Perlakuan yang tak seimbang seperti ini seringkali dialami umat Islam. Lantas, HAM itu berlaku untuk siapa? Harusnya kalau memang benar-benar menghargai HAM, tak perlu ada larangan ASN bercadar di lembaga pemerintah. Kalau memang HAM itu untuk semua ras, agama, dan golongan, maka tak perlu mengatur bagaimana dai berceramah atau berkhutbah. Kalau memang HAM itu untuk semua manusia, maka seharusnya penindasan dan penyiksaan terhadap umat muslim di dunia tak perlu ada. Namun faktanya, HAM hanya untuk mereka. Ya, mereka para pemuja kebebasan yang kebablasan. Mereka yang alergi terhadap penerapan syariat Islam. Dan mereka yang fobia terhadap ajaran Islam. Bila korban HAM adalah Islam, mereka diam dan membisu.
Berbicara tentang seni, saya teringat sebuah lirik Pak Haji Rhoma Irama yang berbunyi, “seni adalah bahasa, seni adalah mulia.
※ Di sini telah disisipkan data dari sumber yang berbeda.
/-- A channel takes a descriptor of one of its lists: the REASON it carries from the start, or none where the list stops there. -/
def takeHead (c no a : Nat) (answer : BusAnswer) (fails : List (Nat × Nat × BusAnswer)) (s : State) : Option (Desc × Nat) × State :=
  if answer ≠ .ok then (none, raise .dm Cause.dmFetchFail s)
  else
    let d := s.descAt a
    let real := d.formatBad no
    let r := candidate 18 c 0 real s
    if real || r.1 then (none, descFormat c d r.1 r.2)
    else
      let why := if d.buf then (if s.usable d.addr d.len then 0 else 5)
        else match fails.find? fun f => decide (f.2.2 ≠ .ok) with | some f => busReason f.2.2 | none => 0
      let q := candidate 17 c 0 (decide (why ≠ 0)) r.2
      (some (d, if q.1 then injReason 1 else why), q.2)

/-- The descriptor is done: its STATUS, BAD under R311 where a reason stands. Log entry: 19 (DEDUCED). -/
def endDesc (c : Nat) (d : Desc) (why : Nat) (s : State) : State := if why = 0 then descDone d s else descBad c d why s

/-- Go on from a descriptor to the next of its list. -/
def stepSrc (d : Desc) (v : Chan) : Chan :=
  { v with srcPos := 0, srcWhy := 0, srcNo := v.srcNo + 1, srcAt := d.next, srcEnd := d.isEnd }
def stepDst (d : Desc) (v : Chan) : Chan :=
  { v with dstPos := 0, dstWhy := 0, dstNo := v.dstNo + 1, dstAt := d.next, dstEnd := d.isEnd }

/-- A list has ended: the channel ends in DONE, LEN_MISMATCH where the other has not (R315). Log entry: 19 (DEDUCED). -/
def settleDirect (c : Nat) (s : State) : State :=
  let v := s.chan c
  if v.flushAt.isSome ∨ !(v.srcEnd || v.dstEnd) then s
  else directEnd c .done (s.setChan c { v with lenMismatch := v.lenMismatch || (v.srcEnd != v.dstEnd) })

/-- No buffer access in flight meets the segment that a direct channel is at (R253). -/
def State.segmentClear (s : State) (c : Nat) : Bool :=
  let v := s.chan c
  let src := s.descAt v.srcAt
  let dst := s.descAt v.dstAt
  let n := min (src.len - v.srcPos) (dst.len - v.dstPos)
  (!src.buf || s.clearAt (src.addr + v.srcPos) n) && (!dst.buf || s.clearAt (dst.addr + v.dstPos) n)

/-- A direct channel handles one segment of its lists (R311, R315, R316). Log entries: 17 (DESIGN CHOICE), 19 (DEDUCED). -/
def directSegment (c : Nat) (io : DescIo) (s : State) : State :=
  let v := s.chan c
  if !v.direct ∨ v.state ≠ .running ∨ v.flushAt.isSome ∨ !s.segmentClear c then s
  else
    let (h, s) := if v.srcPos = 0 then takeHead c v.srcNo v.srcAt io.src io.fails s else (some (s.descAt v.srcAt, v.srcWhy), s)
    let (g, s) := if v.dstPos = 0 then takeHead c v.dstNo v.dstAt io.dst [] s else (some (s.descAt v.dstAt, v.dstWhy), s)
    match h, g with
    | some (src, sw), some (dst, dw) =>
      let sw := if sw ≠ 0 then sw else match io.fails.find? fun f => decide (f.2.2 ≠ .ok) with
        | some f => if src.buf then 0 else busReason f.2.2 | none => 0
      let s := s.modChan c fun x => { x with srcWhy := sw, dstWhy := dw }
      let n := min (src.len - v.srcPos) (dst.len - v.dstPos)
      let (r, s) := copySegment c src dst n io.fails s
      let s := s.modChan c fun x => { x with bytesDone := x.bytesDone + r.moved }
      match r.halted with
      | some d => directHalt c d s
      | none =>
        let s := s.modChan c fun x => { x with srcPos := x.srcPos + n, dstPos := x.dstPos + n }
        let s := if src.len ≤ v.srcPos + n then (endDesc c src sw s).modChan c (stepSrc src) else s
        let s := if dst.len ≤ v.dstPos + n then
            (if dst.peer then s.modChan c fun x => { x with flushAt := some (dst.addr + dst.len - 1) }
             else (endDesc c dst dw s).modChan c (stepDst dst)) else s
        settleDirect c s
    | a, b => directEnd c .done (s.modChan c fun x => { x with
        lenMismatch := a.isSome != b.isSome,
        srcWhy := match a with | some e => e.2 | none => 0, dstWhy := match b with | some e => e.2 | none => 0 })

/-- DMA_DESCRIPTOR (R311). The lists of command channels are walked by the commands that own them (log entry 17). -/
def execDmaDescriptor (c : ChanNo) (io : DescIo) (s : State) : Res := .next (directSegment c io s)

/-- The flush read of a PEER descriptor has completed (R314). -/
def flushDone (c : Nat) (ok : Bool) (s : State) : State :=
  let v := s.chan c
  if v.state ≠ .running ∨ v.flushAt.isNone then s
  else
    let d := s.descAt v.dstAt
    let s := endDesc c d (if v.dstWhy ≠ 0 then v.dstWhy else if ok then 0 else 6) s
    settleDirect c (s.modChan c fun x => { stepDst d x with flushAt := none })

/-- PEER_FLUSH_DONE (R314). -/
def execPeerFlushDone (c : ChanNo) (ok : Bool) (s : State) : Res := .next (flushDone c ok s)

/-! ### The peer window (R317-R319) -/

/-- The first valid entry of the peer-allow table whose RID matches (R326). -/
def State.peerEntry (s : State) (rid : Half) : Option Word :=
  ((List.range 64).map fun e => Tab.get 0 s.dm.allow e).find? fun w => wbit w 31 && decide (wfld w 0 16 = rid.toNat)

/-- Why a request is refused (R318, R326); 0 where it is served. -/
def State.peerReason (s : State) (rid : Half) (isWrite : Bool) (a n : Nat) : Nat :=
  if !wbit s.dm.peerCtrl 0 then 1
  else match s.peerEntry rid with
    | none => 2
    | some w => if !wbit w (if isWrite then 29 else 30) then 3 else if !s.usable a n then 4 else 0

/-- Answer a peer request: the completion's status, and the bytes of a read; a write has no completion, and shows whether it was
discarded. -/
def peerAnswer (x : BusAnswer) (bs : List Byte) (s : State) : State := { s with dm := { s.dm with peerStatus := x, peerData := bs } }

/-- A refused request: a read completes with Unsupported Request, a write is discarded (R318). -/
def peerRefuse (rid : Half) (isWrite : Bool) (why : Nat) (s : State) : State :=
  let s := peerAnswer .unsupported [] { s with dm := { s.dm with
    peerRefused := s.dm.peerRefused + 1, peerLast := word (rid.toNat * 65536 + bitAt isWrite 3 + why) } }
  (raise .dm Cause.dmPeerRefused s).event 0x0031 1 false {}
    (leBytes 2 rid.toNat ++ leBytes 1 (b2n isWrite) ++ leBytes 1 why)

/-- A memory request in BAR4 (R318, R319): a write writes every word (R259), and an accepted request waits for the accesses in flight that it
meets (R253). -/
def peerRequest (rid : Half) (isWrite : Bool) (off n : Nat) (data : List Byte) (s : State) : State :=
  let a := s.peerBase + off
  match s.peerReason rid isWrite a n with
  | 0 =>
    if !s.clearAt a n then s
    else if isWrite then peerAnswer .ok [] (rangePut false 6 0 a (fit n data) s).2.2
    else
      let (bs, bad, s) := rangeRead 6 0 a n s
      peerAnswer (if bad then .abort else .ok) (if bad then [] else bs) s
  | why => peerRefuse rid isWrite why s

/-- PEER_REQUEST (R318). -/
def execPeerRequest (rid : Half) (isWrite : Bool) (off : Nat) (len : Nat) (data : List Byte) (s : State) : Res :=
  .next (peerRequest rid isWrite off len data s)

end Sys2Proof.Machine
end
Suci murni tanpa dosa. Tetapi manusia telah menodainya. Seni pun diperkosa demi hawa nafsunya.” Benar sekali. Seni sudah menjadi dalih pembenar kebebasan berekspresi. Harusnya Menkominfo tak perlu bertingkah seolah sedang membela sang artis. Berkata telanjang sebagai wujud seni adalah bentuk komunikasi publik yang buruk sebagai seorang pejabat negara.
Seni memang semestinya dimaknai indah dalam batas moral dan agama. Namun apa daya, negeri ini terpapar virus sekuler liberal. Alhasil, seni dianggap sebagai sesuatu yang bebas nilai. Tak boleh dilarang apapun bentuk dan ekspresinya. Sungguh miris negeri ini. Mau berislam kaffah betapa banyak tantangannya. Hal-hal yang menyalahi syariat Islam telanjang dipertontonkan. Dan mereka bilang, ini bukan negara agama, juga bukan negara sekuler. Lalu negara apa? Telanjang dikata hak asasi manusia. Bercadar di lembaga pemerintah malah dilarang. Berdakwah pun diatur-atur menurut selera penguasa. Memang susah kalau berhadapan dengan orang-orang sok berkuasa. Lupa bahwa di atas langit masih ada langit. Kita bukan siapa-siapa. Digoyang Corona saja sudah paniknya luar biasa.